Privacy Policy
Effective from: 10. května 2026 / 10 May 2026 / 10 травня 2026
1. Controller
Mini Joy Lab, sole trader (Viktoriia Petrenko), Školská 660/3, 110 00 Praha 1, Česká republika, IČO 24904252.
Designated data-subject contact (Art. 13 GDPR): privacy@minijoylab.cz.
We have not appointed a Data Protection Officer — the obligation under Art. 37 GDPR does not apply.
This site is not directed at children under 15. Under Art. 8 GDPR and § 7 of Act 110/2019, we do not knowingly collect personal data of children under 15 without verifiable parental consent.
2. What we process and why
We process only data necessary to run the shop. We do not profile users for advertising and we do not sell data to third parties.
| Purpose | Data | Legal basis | Retention |
|---|---|---|---|
| Order fulfilment | Name, address, e-mail, phone, order contents | Contract (Art. 6/1/b) | For the contract duration |
| Accounting, tax | Invoices, payment data (no card numbers) | Legal obligation (Art. 6/1/c) | 10 years (VAT Act) |
| User account | E-mail, password hash, order history | Contract (Art. 6/1/b) | Until account deletion |
| Newsletter | E-mail, language | Consent (Art. 6/1/a) | Until unsubscribe |
| Complaints, returns | Order details, communication | Legal obligation / legitimate interest | 4 years |
| Analytics (GA4, Clarity) | IP processed transiently for region detection (not stored alongside event data); on-site behaviour and device identifiers stored | Consent (Art. 6/1/a) | 14 months |
| Functional cookies | Cart ID, session token, language, theme | Contract performance (Art. 6/1/b) | Session up to 12 months |
3. Recipients (processors)
We share data only with carefully selected processors under a Data Processing Agreement (DPA):
- Stripe Payments Europe Ltd. (Ireland) — payments and payment-fraud prevention on the checkout page; limited sub-processing by Stripe Inc., US
- Resend (transactional email)
- Microsoft Azure (hosting; EU North Europe)
- Cloudflare (CDN / WAF)
- Packeta / Zásilkovna, Česká pošta, DHL (shipping)

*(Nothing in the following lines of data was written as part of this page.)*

-- ==== Sys2Proof/Certificates/Slice0/Obligations.lean ====
section
/-!
DEFINITION. Sys2Proof/Certificates/Slice0/Obligations.lean: the statements about the machine that are to be proved, in the
terms of Sys2Proof/Safety.lean. Each docstring names the rules of spec/ it comes from.
-/
open Sys2Proof Sys2Proof.Machine

/-! ## Lane-space arithmetic -/

/-- R346, R350, R351, R310, R398, R385, R396, R384: the two-operand integer instructions IADD, ISUB, IMIN, IMAX, IMINU,
IMAXU, IABSD, IMUL, IMULHS, IMULHU, AND, OR, XOR, ANDN, SHL, SHR, SAR and ROTL, then IMAD and BFX, whose third operand is
the prefix's vc, and SEL, POPC, CLZ and BREV complete in every path that runs, for every operand and hold bit; vd takes the
value of the rule in each active lane, and nothing else changes. -/
def Obligations.LaneIntegerResults : Prop :=
  ∀ (s : State), s.Runs → ∀ (vd va vb : BitVec 7) (ps : BitVec 2) (ha hb : Bool),
    let result := fun (i : Instr) (f : Word → Word → Word) =>
      LaneSettles i s (s.laneResult vd.toNat fun l => f (s.lane va l) (s.lane vb l))
    result (.iadd vd va vb ha hb) (fun a b => BitVec.ofNat 32 (a.toNat + b.toNat)) ∧
    result (.isub vd va vb ha hb) (fun a b => BitVec.ofInt 32 ((a.toNat : Int) - b.toNat)) ∧
    result (.imin vd va vb ha hb) (fun a b => BitVec.ofInt 32 (min a.toInt b.toInt)) ∧
    result (.imax vd va vb ha hb) (fun a b => BitVec.ofInt 32 (max a.toInt b.toInt)) ∧
    result (.iminu vd va vb ha hb) (fun a b => BitVec.ofNat 32 (min a.toNat b.toNat)) ∧
    result (.imaxu vd va vb ha hb) (fun a b => BitVec.ofNat 32 (max a.toNat b.toNat)) ∧
    result (.iabsd vd va vb ha hb) (fun a b => BitVec.ofNat 32 (max a.toNat b.toNat - min a.toNat b.toNat)) ∧
    result (.imul vd va vb ha hb) (fun a b => BitVec.ofNat 32 (a.toNat * b.toNat)) ∧
    result (.imulhs vd va vb ha hb) (fun a b => (a.signExtend 64 * b.signExtend 64).extractLsb' 32 32) ∧
    result (.imulhu vd va vb ha hb) (fun a b => (a.setWidth 64 * b.setWidth 64).extractLsb' 32 32) ∧
    result (.and vd va vb ha hb) (fun a b => a &&& b) ∧
    result (.or vd va vb ha hb) (fun a b => a ||| b) ∧
    result (.xor vd va vb ha hb) (fun a b => a ^^^ b) ∧
    result (.andn vd va vb ha hb) (fun a b => a &&& ~~~b) ∧
    result (.shl vd va vb ha hb) (fun a b => BitVec.ofNat 32 (a.toNat * 2 ^ (b.toNat % 32))) ∧
    result (.shr vd va vb ha hb) (fun a b => BitVec.ofNat 32 (a.toNat / 2 ^ (b.toNat % 32))) ∧
    result (.sar vd va vb ha hb) (fun a b => BitVec.ofInt 32 (a.toInt / 2 ^ (b.toNat % 32))) ∧
    result (.rotl vd va vb ha hb) (fun a b => a <<< (b.toNat % 32) ||| a >>> (32 - b.toNat % 32)) ∧
    LaneSettles (.imad vd va vb ha hb) s (s.laneResult vd.toNat fun l =>
      BitVec.ofNat 32 ((s.lane va l).toNat * (s.lane vb l).toNat + (s.vreg s.vc l).toNat)) ∧
    LaneSettles (.bfx vd va vb ha hb) s (s.laneResult vd.toNat fun l =>
      let b := (s.lane vb l).toNat % 32
      let c := s.vreg s.vc l
      let n := min (c.toNat % 64) (32 - b)
      let field := (s.lane va l >>> b) &&& BitVec.ofNat 32 (2 ^ n - 1)
      if c.getLsbD 8 = true ∧ 0 < n ∧ field.getLsbD (n - 1) = true then field ||| ~~~BitVec.ofNat 32 (2 ^ n - 1)
      else field) ∧
    LaneSettles (.sel vd va vb ps ha hb) s (s.laneResult vd.toNat fun l =>
      if (s.pred (0#1 ++ ps)).getLsbD l then s.lane va l else s.lane vb l) ∧
    LaneSettles (.popc vd va ha) s (s.laneResult vd.toNat fun l => (s.lane va l).cpop) ∧
    LaneSettles (.clz vd va ha) s (s.laneResult vd.toNat fun l => (s.lane va l).clz) ∧
    LaneSettles (.brev vd va ha) s (s.laneResult vd.toNat fun l => (s.lane va l).reverse)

- Google Analytics 4 (consent only; US transfer under SCCs)
- Microsoft Clarity (consent only)
4. International transfers
If you grant analytics consent, some data is processed in the US by Google (Google Analytics 4) and Microsoft (Clarity). Google Analytics 4 processes the IP address only transiently for region detection and does not store it alongside event data; on-site behaviour and device identifiers are stored. Transfers to Google LLC and Microsoft Corp. rely primarily on the EU–US Data Privacy Framework adequacy decision (Commission Decision (EU) 2023/1795) and, as a fallback, on EU Standard Contractual Clauses (Art. 46 GDPR) with supplementary technical measures. Stripe Payments Europe Ltd. (Ireland) acts as our payments processor; any sub-processing slice received by Stripe Inc. (US) is covered by the same DPF + SCC mechanisms. Transactional emails (order confirmations, receipts, withdrawal acknowledgements) are dispatched through Resend Inc. (US), which receives the recipient name, email address and order details necessary to deliver the message; this transfer relies on the EU–US Data Privacy Framework adequacy decision (Commission Decision (EU) 2023/1795), with EU Standard Contractual Clauses (Art. 46 GDPR) as a fallback safeguard.
5. Your rights
You have the right to:
- access your data (Art. 15)
- rectify inaccurate data (Art. 16)
- erasure ("right to be forgotten", Art. 17)
- restrict processing (Art. 18)
- data portability (Art. 20)
- object to processing (Art. 21)
- withdraw consent at any time — does not affect prior processing
- lodge a complaint with ÚOOÚ, uoou.cz
To exercise your rights, contact privacy@minijoylab.cz. We respond without undue delay and in any event within one month of receipt of the request; this period may be extended by up to two further months where necessary, taking into account the complexity and number of requests (Art. 12(3) GDPR). We will inform you of any such extension within one month of receipt of the request. You can permanently delete your account at /account/security; invoices and orders are retained 10 years for VAT compliance and unlinked from your identity.
6. Cookies
Essential cookies (login, cart, language, theme) are used without consent — the shop does not function without them. Analytics cookies (Google Analytics, Microsoft Clarity) are only stored after your explicit consent in the cookie banner. You can change consent any time via the "Cookie settings" link in the footer.
7. Security
All communication is over HTTPS. Passwords are stored only as bcrypt hashes. The database is hosted in the EU with encryption at rest and in transit. Backups are AES-256 encrypted.
8. Changes
We may update this policy. The current version is always available on this page; we will notify you by email of significant changes.